Metro is battling our efforts to stop around-the-clock construction by accusing the MMRA of being “against the subway.” This allegation could not be further from the truth. The MMRA whole-heartedly supports the extension of the Purple Line. Our issue with the subway expansion is solely about nine years of constant nighttime, Sunday and holiday construction noise and disturbances.
The Miracle Mile is one of the most densely populated urban corridors in the nation; we must stand together to remind Metro that we are a residential community and not a full-time construction zone.
On March 3, 2014 the MMRA sent a letter to the Los Angeles Police Commission clarifying our position. The MMRA believes the burden should be on Metro to demonstrate why the residents of the Miracle Mile are unworthy of the protections of a well-established ordinance that protects all residents of Los Angeles from 24/7 construction activities. We encourage you to read this letter; it makes a concise and strong argument why it is premature for Metro to seek to be exempted from the noise ordinance at this time [click here].
If you would like to help out with the petition campaign please contact us at: petition@MiracleMileLA.com.

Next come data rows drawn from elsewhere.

/-- DEC_CODE keeps the control registers, or raises INVALID_CODE and changes nothing else (R98). -/
theorem decCode_control {c : Code} (hc : decCode c s = .next t) :
    SameControl s t ∨ t = s.raise .invalidCode c := by
  have commit : ∀ {str}, decUpdateCommit c str s = .next t → SameControl s t := fun hu => by
    obtain ⟨fb, tail, s1, -, hup, rfl⟩ := decUpdateCommit_next hu
    rw [decUpdate_frame hup]
    exact ⟨rfl, rfl, rfl, rfl, rfl⟩
  obtain ⟨-, str, -, rfl⟩ | ⟨-, b0, rest, -, hu⟩ | ⟨-, str, -, hu⟩ | ⟨-, rfl⟩ := decCode_next hc
  · exact .inl ⟨rfl, rfl, rfl, rfl, rfl⟩
  · exact .inl (commit hu)
  · exact .inl (commit hu)
  · exact .inr rfl

theorem decUpdateCommit_progress {c : Code} {str : List Byte} (hu : decUpdateCommit c str s = .next t) :
    PassProgress s t := by
  obtain ⟨fb, tail, s1, -, hup, rfl⟩ := decUpdateCommit_next hu
  have hp := decUpdate_progress hup
  exact { hp with out := hp.out.trans (List.prefix_append s1.out str) }

theorem decCode_progress {c : Code} (hc : decCode c s = .next t) : PassProgress s t := by
  obtain ⟨-, str, -, rfl⟩ | ⟨-, b0, rest, -, hu⟩ | ⟨-, str, -, hu⟩ | ⟨-, rfl⟩ := decCode_next hc
  · exact .of_out rfl rfl rfl (List.prefix_append _ _) rfl
  · exact decUpdateCommit_progress hu
  · exact decUpdateCommit_progress hu
  · exact .of_out rfl rfl rfl (List.prefix_refl _) rfl

/-- DEC_BYTE feeds a byte, takes a code if one is complete, and runs DEC_CODE on it from a state of the pass (R93). -/
theorem decByte_next_pending {b : Byte} (h : DecInv s) (hb : decByte b s = .next t) :
    ∃ bits count, DecInv (s.setPending bits count) ∧
      (t = s.setPending bits count ∨ ∃ c, decCode c (s.setPending bits count) = .next t) := by
  obtain ⟨s1, r, hf, hr, hcode⟩ := decByte_next hb
  obtain ⟨hroom, rfl⟩ := bpFeed_next hf
  have hclean : s.pendingBits ||| (b.toNat <<< s.pendingCount.toNat) < 2 ^ (s.pendingCount.toNat + 8) :=
    or_shift_lt h.clean b.isLt
  have hcount : (BitVec.ofNat 5 (s.pendingCount.toNat + 8)).toNat = s.pendingCount.toNat + 8 :=
    count_ofNat_toNat (by omega)
  have hwidth := h.codeSize_bounds
  have hpend := h.pending
  obtain ⟨-, -, ⟨hshort, rfl⟩ | ⟨hfull, rfl⟩⟩ := bpRead_next hr <;>
    simp only [State.setPending_pendingCount, State.setPending_codeSize, hcount] at *
  · obtain ⟨-, rfl⟩ | ⟨c, hc, -⟩ := hcode
    · exact ⟨_, _, h.setPending hshort hclean, .inl rfl⟩
    · cases hc
  · obtain ⟨hc, -⟩ | ⟨c, -, hc⟩ := hcode
    · cases hc
    · exact ⟨_, _, h.setPending (by omega) (shiftRight_lt hclean hfull), .inr ⟨c, hc⟩⟩

/-- DEC_BYTE keeps the invariant of a decode pass. -/
theorem decByte_decInv {b : Byte} (h : DecInv s) (hb : decByte b s = .next t) : DecInv t := by
  obtain ⟨bits, count, hi, rfl | ⟨c, hc⟩⟩ := decByte_next_pending h hb
  · exact hi
  · exact decCode_decInv hi hc

theorem decByte_progress {b : Byte} (h : DecInv s) (hb : decByte b s = .next t) : PassProgress s t := by
  obtain ⟨bits, count, -, rfl | ⟨c, hc⟩⟩ := decByte_next_pending h hb
  · exact .of_out rfl rfl rfl (List.prefix_refl _) rfl
  · obtain ⟨k1, k2, k3, k4, k5, k6, k7⟩ := decCode_progress hc
    exact ⟨k1, k2, k3, k4, k5, k6, k7⟩

end

end Sys2Proof.Machine
end

section
/-! PROOFS, part 3. What a host's event does: the effects a command word can have, the invariant kept by each, and the
progress of a running pass. -/

namespace Sys2Proof.Machine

MRA Newsletter – February 2014: MMRA Launches Petition Campaign to Stop Nighttime, Sunday, and Holiday Subway Construction at the Fairfax and La Brea Stations
The Subway Construction page on the MMRA website contains a lot of details and information with maps of the Fairfax and La Brea stations and construction staging sites. It also includes YouTube videos of tunnel boring machines in action.

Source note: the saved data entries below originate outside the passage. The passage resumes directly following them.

/-- A word address of R64 that names nothing: reserved. -/
def ReservedWord (c : Config) (w : Nat) : Prop :=
  (0xC ≤ w ∧ w ≤ 0xFF) ∨ w = 0x1FF ∨ (0x200 + c.nparMax ≤ w ∧ w ≤ 0x3FF) ∨ (0x4FF ≤ w ∧ w ≤ 0x7FF) ∨
  (∃ p i, p ≤ 15 ∧ i ≤ 511 ∧ w = 0x800 + 512 * p + i ∧ (13 ≤ p ∨ c.maxdeg ≤ i)) ∨ (0x2B00 ≤ w ∧ w ≤ 0x3FFF)

/-- A word address of R64 whose whole location is read-only. -/
def ReadOnlyWord (c : Config) (w : Nat) : Prop :=
  w = 0 ∨ w = 1 ∨ w = 5 ∨ w = 6 ∨ w = 7 ∨ w = 10 ∨ w = 11 ∨ (0x100 ≤ w ∧ w ≤ 0x1FE) ∨
  (0x1800 ≤ w ∧ w < 0x1800 + c.maxdeg) ∨ (0x2800 ≤ w ∧ w ≤ 0x29FF) ∨ (0x2A00 ≤ w ∧ w ≤ 0x2AFF)

/-- R66 and R67: with BUSY = 0, a reserved address reads 0 and a write to it is ignored; a write to a read-only location
has no effect and sets no error bit, NPAR_ACT and the other bits of STATUS among them. With BUSY = 1 a write to a
reserved address sets ERR_BUSY and does nothing else. -/
def Obligations.ReservedAndReadOnlyLocations : Prop :=
  ∀ (s : State) (a : Input) (rest : List Input), OutsideActs s a rest → s.resetAsserted = false →
    (∀ addr, a = .read addr → ReservedWord s.config (addr.toNat / 4) → s.busy = false →
      step s = .next { s.turn rest with reads := (addr, 0) :: s.reads }) ∧
    (∀ addr v, a = .write addr v → ReservedWord s.config (addr.toNat / 4) → s.busy = true →
      step s = .next { s.turn rest with errors := { s.errors with busy := true } }) ∧
    (∀ addr v, a = .write addr v → s.busy = false →
      ReservedWord s.config (addr.toNat / 4) ∨ ReadOnlyWord s.config (addr.toNat / 4) →
      step s = .next (s.turn rest)) ∧
    (∀ addr v, a = .write addr v → addr.toNat / 4 = 2 → s.busy = false →
      ∃ t, step s = .next t ∧ t = { s.turn rest with nparReq := t.nparReq }) ∧
    (∀ addr v, a = .write addr v → addr.toNat / 4 = 4 →
      ∃ t, step s = .next t ∧ t = { s.turn rest with errors := t.errors } ∧
        ∀ b, t.status.getLsbD b = (s.status.getLsbD b && !(decide (8 ≤ b ∧ b ≤ 13) && v.getLsbD b)))

/-- With BUSY = 0 a Host write to a location other than CMD changes only what that word address reads as (R68), and a
writable location then reads as the data's low byte (R63; NPAR_ACT is unchanged, R23). -/
def Obligations.WriteChangesOnlyTheAddressedLocation : Prop :=
  ∀ (s : State) (addr : Addr) (v : Word) (rest : List Input), OutsideActs s (.write addr v) rest →
    s.resetAsserted = false → s.busy = false → Canonical s → addr.toNat / 4 ≠ 3 →
    ∃ t, step s = .next t ∧ t.inputs = rest ∧ t.reads = s.reads ∧ t.pending = none ∧
      (∀ b : Addr, b.toNat / 4 ≠ addr.toNat / 4 →
        t.value (locate t.config b) = s.value (locate s.config b)) ∧
      (addr.toNat / 4 = 2 → t.nparReq = v.extractLsb' 0 8 ∧ t.nparAct = s.nparAct) ∧
      (addr.toNat / 4 = 8 → t.len = v.extractLsb' 0 8) ∧
      (addr.toNat / 4 = 9 → t.ecnt = v.extractLsb' 0 8) ∧
      (∀ k < s.config.nparMax, addr.toNat / 4 = 0x200 + k → t.era.read k = v.extractLsb' 0 8) ∧
      (∀ k ≤ 254, addr.toNat / 4 = 0x400 + k → t.cw.read k = v.extractLsb' 0 8) ∧
      (∀ p : PIdx, p.toNat ≤ 12 → p ≠ GEN → ∀ i < s.config.maxdeg, addr.toNat / 4 = 0x800 + 512 * p.toNat + i →
        t.coefAt p i = v.extractLsb' 0 8)

/-- A write of v to CMD is the act of the step, with BUSY = 0 and reset not asserted: v is issued. -/
def Issues (s : State) (v : Word) : Prop :=
  s.busy = false ∧ s.resetAsserted = false ∧ ∃ addr rest, OutsideActs s (.write addr v) rest ∧ addr.toNat / 4 = 3

/-- R29: a sticky error bit, once 1, is cleared only by a STATUS write that names it or by reset, when that act is what
the step does: no completion clears one. In a step a bit is newly 1 only by the event R25 names for it: bit 8 by a
write other than to STATUS while BUSY = 1; bit 9 by an illegal word; bit 10 by a command other than INIT before
INIT_DONE; bit 11 by a command with destination GEN; bit 12 by a command with register operands out of range; bit 13
by the completion of GINV of 0, or of FORNEY or CORRECT with a denominator 0 at a located error. -/
def Obligations.ErrorBitsAreSticky : Prop :=
  ∀ s t : State, step s = .next t →
    (∀ b, 8 ≤ b → b ≤ 13 → s.status.getLsbD b = true → t.status.getLsbD b = false →
      ∃ a rest, OutsideActs s a rest ∧ (a = .assertReset ∨
        s.resetAsserted = false ∧ ∃ addr v, a = .write addr v ∧ addr.toNat / 4 = 4 ∧ v.getLsbD b = true)) ∧
    (s.status.getLsbD 8 = false → t.status.getLsbD 8 = true → s.busy = true ∧ s.resetAsserted = false ∧
      ∃ addr v rest, OutsideActs s (.write addr v) rest ∧ addr.toNat / 4 ≠ 4) ∧
    (s.status.getLsbD 9 = false → t.status.getLsbD 9 = true →
      ∃ v why, Issues s v ∧ decode v = .illegal why) ∧
    (s.status.getLsbD 10 = false → t.status.getLsbD 10 = true →
      ∃ v i, Issues s v ∧ decode v = .legal i ∧ i ≠ .init ∧ s.initDone = false) ∧
    (s.status.getLsbD 11 = false → t.status.getLsbD 11 = true →
      ∃ v i, Issues s v ∧ decode v = .legal i ∧ s.initDone = true ∧ destination i = some GEN) ∧
    (s.status.getLsbD 12 = false → t.status.getLsbD 12 = true →
      ∃ v i, Issues s v ∧ decode v = .legal i ∧ (i = .init ∨ s.initDone = true) ∧ destination i ≠ some GEN ∧
        ParamViolation i s) ∧
    (s.status.getLsbD 13 = false → t.status.getLsbD 13 = true →
      ∃ v i, s.engineTurn = some v ∧ decode v = .legal i ∧
        (i = .ginv 0 ∨ (i = .forney ∨ i = .correct) ∧ ∃ e ∈ t.locations, forneyDen t e = 0))

/-! ### Progress and independence -/

/-- A Host that polls STATUS eventually reads BUSY = 0 (R241, R91): from a busy state whose pending word is a command,
within as many steps as the Engine lets acts pass and two more, the poll is over, its last read has bit 0 = 0, and
nothing is pending. (The bound is in terms of the model's schedule, notes/assumptions/6.md.) -/
def Obligations.PollEndsWithTheCommandComplete : Prop :=
  ∀ (s : State) (v : Word) (i : Instr) (rest : List Input), s.inputs = .poll :: rest → s.resetAsserted = false →
    s.pending = some v → decode v = .legal i →
    ∃ n t x rs, n ≤ s.engineWait + 2 ∧ Sys2Proof.core.run n s = .next t ∧ t.inputs = rest ∧ t.pending = none ∧
      t.reads = (statusAddr, x) :: rs ∧ x.getLsbD 0 = false

/-- R73 and R70: what the Host does while a command is pending does not reach the command. After any act but a reset,
every command's completion gives the same state as before the act, but for the error bits, what the Host has recorded
and how many free values were drawn. -/
def Obligations.BusyActsDoNotReachTheCommand : Prop :=
  ∀ (s t : State) (a : Input) (rest : List Input), OutsideActs s a rest → s.busy = true → a ≠ .assertReset →
    step s = .next t → t.pending = s.pending ∧
    ∀ (i : Instr) (u : State), exec i s = .next u →
      ∃ w, exec i t = .next w ∧
        w = { u with errors := w.errors, inputs := w.inputs, reads := w.reads, draws := w.draws,
                     resetAsserted := w.resetAsserted }

/-! ### Reset -/

/-- The reset values the spec gives (R40), for every instance: CFG, STATUS, ERRINFO, ERRCMD and the scalar registers read
0, ID and CAP hold their constants, NPAR_MAX in 1..254 (R9) and MAXDEG = 2 × NPAR_MAX (R11), and no command is pending.
Nothing is said of the arrays. -/
def Obligations.ResetValuesOfTheSpec : Prop :=
  ∀ c : Config,
    let s := State.resetOf c
    idWord = 0x52530100 ∧ s.cap.toNat = c.nparMax + 2 ^ 16 * (2 * c.nparMax) ∧ 1 ≤ c.nparMax ∧ c.nparMax ≤ 254 ∧ s.cfg = 0 ∧ s.status = 0 ∧
    s.errInfoWord = 0 ∧ s.errCmd = 0 ∧ s.result = 0 ∧ s.len = 0 ∧ s.ecnt = 0 ∧ s.nerr = 0 ∧ s.bmL = 0 ∧
    s.pending = none

/-- R230: asserting reset sets every control register to 0 and discards a pending command with none of its effects;
while reset is asserted a Host write has no effect and a read returns an unspecified value; release changes nothing
else. (That the values are taken at assertion is the model's choice, notes/assumptions/8.md.) -/
def Obligations.ResetDiscardsThePendingCommand : Prop :=
  ∀ (s : State) (a : Input) (rest : List Input), OutsideActs s a rest →
    (a = .assertReset → ∃ t, step s = .next t ∧ t.config = s.config ∧ t.cfg = 0 ∧ t.status = 0 ∧
      t.errInfoWord = 0 ∧ t.errCmd = 0 ∧ t.result = 0 ∧ t.len = 0 ∧ t.ecnt = 0 ∧ t.nerr = 0 ∧ t.bmL = 0 ∧
      t.pending = none ∧ t.resetAsserted = true ∧ t.inputs = rest ∧ t.reads = s.reads) ∧
    (s.resetAsserted = true → ∀ addr v, a = .write addr v → step s = .next (s.turn rest)) ∧
    (s.resetAsserted = true → ∀ addr, a = .read addr → step s = .next { s.turn rest with
      reads := (addr, Config.freeWord s.draws) :: s.reads, draws := s.draws + 1 }) ∧
    (a = .releaseReset → step s = .next { s.turn rest with resetAsserted := false })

Welcome to Our New Readers...
One of the side benefits of our current petition campaign is that we have added over 150 new subscribers to this monthly newsletter. We welcome our new readers and suggest that you take a few minutes to explore our newsletter archive and website for more information on subway construction and other major developments on the drawing board for the Miracle Mile – and check out other useful features like the Miracle Mile Restaurant Guide and Pet Resources Guide.]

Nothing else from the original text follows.